-- ==== Sys2Proof/Certificates/Slice0/Obligations.lean ====
section
/-!
DEFINITION. The statements about the model, one `Obligations.<Name>` each, listed with the rules of the spec they rest on in
OBLIGATIONS.json. First what holds of every command (the queue, the invariants, the frames of each family), then what each
family of commands does where it completes. Every statement holds for every state and operand that meets its hypotheses;
Tests/Slice0.lean shows for each clause a state that does.
-/

set_option linter.unusedVariables false

open Sys2Proof Sys2Proof.Machine

/-- A step takes the command at the front of the queue of waiting commands and executes it with the queue's rest; with
no command waiting it changes nothing. That an empty queue idles is the model's choice (assumption log entry 1); the
order of arrival is R303's and R290's. (R290, R309) -/
def Obligations.StepRunsTheFrontCommand : Prop :=
  (∀ (c : Instr) (l : List Instr) (s : State), s.pending = c :: l → step s = exec c { s with pending := l }) ∧
  (∀ (s : State), s.pending = [] → step s = .next s)

/-- The spec answers every error with a status, a count, a flag, an event, a trap or a reset; no command stops the
block. Whatever it does, a command changes neither the queue of waiting commands nor which member of the family the
module is. (R312, R314, R303) -/
def Obligations.EveryCommandIsAnswered : Prop :=
  ∀ (c : Instr) (s : State), (∃ t, exec c s = .next t ∧ t.pending = s.pending ∧ t.member = s.member)

/-- DRAM is a list of bytes by strictly rising physical address that lists no byte equal to what an unlisted address
holds. From every state with that form a step gives a state with that form; equal memories stay equal data. (R231,
R232, R233) -/
def Obligations.MemoryKeepsItsForm : Prop :=
  ∀ (s t : State), Memory.wf s.mem = true → step s = .next t → Memory.wf t.mem = true

/-- TAMPER_N is asserted (low) exactly while SEC_VAULT.STATE is cleared or lost: zeroisation and the loss of the vault
assert it, provisioning releases it, and no other command touches one without the other. From every state where pin
and vault agree, a step gives a state where they agree. (R335, R336, R338) -/
def Obligations.TamperPinFollowsTheVault : Prop :=
  ∀ (s t : State), s.tamperOk → step s = .next t → t.tamperOk

/-- F, the number of anti-rollback fuse steps blown, never falls at a step, whatever the command, a reset or the loss of
the backup domain included. (R328, R329) -/
def Obligations.FusesOnlyAdvance : Prop :=
  ∀ (s t : State), step s = .next t → s.sec.fuses ≤ t.sec.fuses

/-- After reset DRAM has its canonical form, pin and vault agree and no fuse is blown. That the vault is empty and no
fuse blown in a module fresh from the factory is the model's reading (assumption log entry 3). (R231, R335, R336,
R328) -/
def Obligations.ResetMeetsTheInvariants : Prop :=
  Memory.wf State.reset.mem = true ∧ State.reset.tamperOk ∧ State.reset.sec.fuses ≤ 64 ∧ State.reset.pending = []
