-- ==== Sys2Proof/Laws/State.lean ====
section
/-! SUPPORT. One lemma for each field of State and each update of it, so that no proof unfolds a record update; what an accessor
reads after its own update; and what the interrupt line's bookkeeping after a command leaves alone. -/
namespace Sys2Proof.Machine

/-! ### offer -/

@[simp] theorem State.offer_pending (s : State) (cls : Nat) (t : Tenant) (data : List Byte) : (s.offer cls t data).pending = s.pending := rfl
@[simp] theorem State.offer_member (s : State) (cls : Nat) (t : Tenant) (data : List Byte) : (s.offer cls t data).member = s.member := rfl
@[simp] theorem State.offer_tick (s : State) (cls : Nat) (t : Tenant) (data : List Byte) : (s.offer cls t data).tick = s.tick := rfl
@[simp] theorem State.offer_tickHi (s : State) (cls : Nat) (t : Tenant) (data : List Byte) : (s.offer cls t data).tickHi = s.tickHi := rfl
@[simp] theorem State.offer_links (s : State) (cls : Nat) (t : Tenant) (data : List Byte) : (s.offer cls t data).links = s.links := rfl
@[simp] theorem State.offer_cfg (s : State) (cls : Nat) (t : Tenant) (data : List Byte) : (s.offer cls t data).cfg = s.cfg := rfl
@[simp] theorem State.offer_pnt (s : State) (cls : Nat) (t : Tenant) (data : List Byte) : (s.offer cls t data).pnt = s.pnt := rfl
@[simp] theorem State.offer_ports (s : State) (cls : Nat) (t : Tenant) (data : List Byte) : (s.offer cls t data).ports = s.ports := rfl
@[simp] theorem State.offer_nodes (s : State) (cls : Nat) (t : Tenant) (data : List Byte) : (s.offer cls t data).nodes = s.nodes := rfl
@[simp] theorem State.offer_trk (s : State) (cls : Nat) (t : Tenant) (data : List Byte) : (s.offer cls t data).trk = s.trk := rfl
@[simp] theorem State.offer_outbox (s : State) (cls : Nat) (t : Tenant) (data : List Byte) : (s.offer cls t data).outbox = s.outbox ++ [{ cls := cls, tenant := t, data := data }] := rfl
@[simp] theorem State.offer_logic (s : State) (cls : Nat) (t : Tenant) (data : List Byte) : (s.offer cls t data).logic = s.logic := rfl
@[simp] theorem State.offer_cores (s : State) (cls : Nat) (t : Tenant) (data : List Byte) : (s.offer cls t data).cores = s.cores := rfl
@[simp] theorem State.offer_loopDies (s : State) (cls : Nat) (t : Tenant) (data : List Byte) : (s.offer cls t data).loopDies = s.loopDies := rfl
@[simp] theorem State.offer_loops (s : State) (cls : Nat) (t : Tenant) (data : List Byte) : (s.offer cls t data).loops = s.loops := rfl
@[simp] theorem State.offer_fio (s : State) (cls : Nat) (t : Tenant) (data : List Byte) : (s.offer cls t data).fio = s.fio := rfl
@[simp] theorem State.offer_mtr (s : State) (cls : Nat) (t : Tenant) (data : List Byte) : (s.offer cls t data).mtr = s.mtr := rfl
@[simp] theorem State.offer_mem (s : State) (cls : Nat) (t : Tenant) (data : List Byte) : (s.offer cls t data).mem = s.mem := rfl
@[simp] theorem State.offer_tags (s : State) (cls : Nat) (t : Tenant) (data : List Byte) : (s.offer cls t data).tags = s.tags := rfl
@[simp] theorem State.offer_owners (s : State) (cls : Nat) (t : Tenant) (data : List Byte) : (s.offer cls t data).owners = s.owners := rfl
@[simp] theorem State.offer_atus (s : State) (cls : Nat) (t : Tenant) (data : List Byte) : (s.offer cls t data).atus = s.atus := rfl
@[simp] theorem State.offer_dmas (s : State) (cls : Nat) (t : Tenant) (data : List Byte) : (s.offer cls t data).dmas = s.dmas := rfl
@[simp] theorem State.offer_hst (s : State) (cls : Nat) (t : Tenant) (data : List Byte) : (s.offer cls t data).hst = s.hst := rfl
@[simp] theorem State.offer_evr (s : State) (cls : Nat) (t : Tenant) (data : List Byte) : (s.offer cls t data).evr = s.evr := rfl
@[simp] theorem State.offer_host (s : State) (cls : Nat) (t : Tenant) (data : List Byte) : (s.offer cls t data).host = s.host := rfl
@[simp] theorem State.offer_sec (s : State) (cls : Nat) (t : Tenant) (data : List Byte) : (s.offer cls t data).sec = s.sec := rfl
@[simp] theorem State.offer_time (s : State) (cls : Nat) (t : Tenant) (data : List Byte) : (s.offer cls t data).time = s.time := rfl
@[simp] theorem State.offer_su (s : State) (cls : Nat) (t : Tenant) (data : List Byte) : (s.offer cls t data).su = s.su := rfl
@[simp] theorem State.offer_freeN (s : State) (cls : Nat) (t : Tenant) (data : List Byte) : (s.offer cls t data).freeN = s.freeN := rfl

/-! ### setPort -/

@[simp] theorem State.setPort_pending (s : State) (p : Nat) (x : BrPort) : (s.setPort p x).pending = s.pending := rfl
@[simp] theorem State.setPort_member (s : State) (p : Nat) (x : BrPort) : (s.setPort p x).member = s.member := rfl
@[simp] theorem State.setPort_tick (s : State) (p : Nat) (x : BrPort) : (s.setPort p x).tick = s.tick := rfl
@[simp] theorem State.setPort_tickHi (s : State) (p : Nat) (x : BrPort) : (s.setPort p x).tickHi = s.tickHi := rfl
@[simp] theorem State.setPort_links (s : State) (p : Nat) (x : BrPort) : (s.setPort p x).links = s.links := rfl
@[simp] theorem State.setPort_cfg (s : State) (p : Nat) (x : BrPort) : (s.setPort p x).cfg = s.cfg := rfl
@[simp] theorem State.setPort_pnt (s : State) (p : Nat) (x : BrPort) : (s.setPort p x).pnt = s.pnt := rfl
@[simp] theorem State.setPort_ports (s : State) (p : Nat) (x : BrPort) : (s.setPort p x).ports = sput s.ports p x := rfl
@[simp] theorem State.setPort_nodes (s : State) (p : Nat) (x : BrPort) : (s.setPort p x).nodes = s.nodes := rfl
@[simp] theorem State.setPort_trk (s : State) (p : Nat) (x : BrPort) : (s.setPort p x).trk = s.trk := rfl
@[simp] theorem State.setPort_outbox (s : State) (p : Nat) (x : BrPort) : (s.setPort p x).outbox = s.outbox := rfl
@[simp] theorem State.setPort_logic (s : State) (p : Nat) (x : BrPort) : (s.setPort p x).logic = s.logic := rfl
@[simp] theorem State.setPort_cores (s : State) (p : Nat) (x : BrPort) : (s.setPort p x).cores = s.cores := rfl
@[simp] theorem State.setPort_loopDies (s : State) (p : Nat) (x : BrPort) : (s.setPort p x).loopDies = s.loopDies := rfl
@[simp] theorem State.setPort_loops (s : State) (p : Nat) (x : BrPort) : (s.setPort p x).loops = s.loops := rfl
@[simp] theorem State.setPort_fio (s : State) (p : Nat) (x : BrPort) : (s.setPort p x).fio = s.fio := rfl
@[simp] theorem State.setPort_mtr (s : State) (p : Nat) (x : BrPort) : (s.setPort p x).mtr = s.mtr := rfl
@[simp] theorem State.setPort_mem (s : State) (p : Nat) (x : BrPort) : (s.setPort p x).mem = s.mem := rfl
@[simp] theorem State.setPort_tags (s : State) (p : Nat) (x : BrPort) : (s.setPort p x).tags = s.tags := rfl
@[simp] theorem State.setPort_owners (s : State) (p : Nat) (x : BrPort) : (s.setPort p x).owners = s.owners := rfl
@[simp] theorem State.setPort_atus (s : State) (p : Nat) (x : BrPort) : (s.setPort p x).atus = s.atus := rfl
@[simp] theorem State.setPort_dmas (s : State) (p : Nat) (x : BrPort) : (s.setPort p x).dmas = s.dmas := rfl
@[simp] theorem State.setPort_hst (s : State) (p : Nat) (x : BrPort) : (s.setPort p x).hst = s.hst := rfl
@[simp] theorem State.setPort_evr (s : State) (p : Nat) (x : BrPort) : (s.setPort p x).evr = s.evr := rfl
@[simp] theorem State.setPort_host (s : State) (p : Nat) (x : BrPort) : (s.setPort p x).host = s.host := rfl
@[simp] theorem State.setPort_sec (s : State) (p : Nat) (x : BrPort) : (s.setPort p x).sec = s.sec := rfl
@[simp] theorem State.setPort_time (s : State) (p : Nat) (x : BrPort) : (s.setPort p x).time = s.time := rfl
@[simp] theorem State.setPort_su (s : State) (p : Nat) (x : BrPort) : (s.setPort p x).su = s.su := rfl
@[simp] theorem State.setPort_freeN (s : State) (p : Nat) (x : BrPort) : (s.setPort p x).freeN = s.freeN := rfl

☆ ☆ ☆ ☆ ☆ ☆ ☆

* [WORK REQUEST]: Above are the records; from them, give again exactly the lines from the one containing "def Obligations.ResetMeetsTheInvariants : Prop" through the one containing "data).member = s.member := rfl", both included.

* [RESPONSE TO THIS TASK]:
def Obligations.ResetMeetsTheInvariants : Prop :=
  Memory.wf State.reset.mem = true ∧ State.reset.tamperOk ∧ State.reset.sec.fuses ≤ 64 ∧ State.reset.pending = []
-- ==== Sys2Proof/Laws/State.lean ====
section
/-! SUPPORT. One lemma for each field of State and each update of it, so that no proof unfolds a record update; what an accessor
reads after its own update; and what the interrupt line's bookkeeping after a command leaves alone. -/
namespace Sys2Proof.Machine

/-! ### offer -/

@[simp] theorem State.offer_pending (s : State) (cls : Nat) (t : Tenant) (data : List Byte) : (s.offer cls t data).pending = s.pending := rfl
@[simp] theorem State.offer_member (s : State) (cls : Nat) (t : Tenant) (data : List Byte) : (s.offer cls t data).member = s.member := rfl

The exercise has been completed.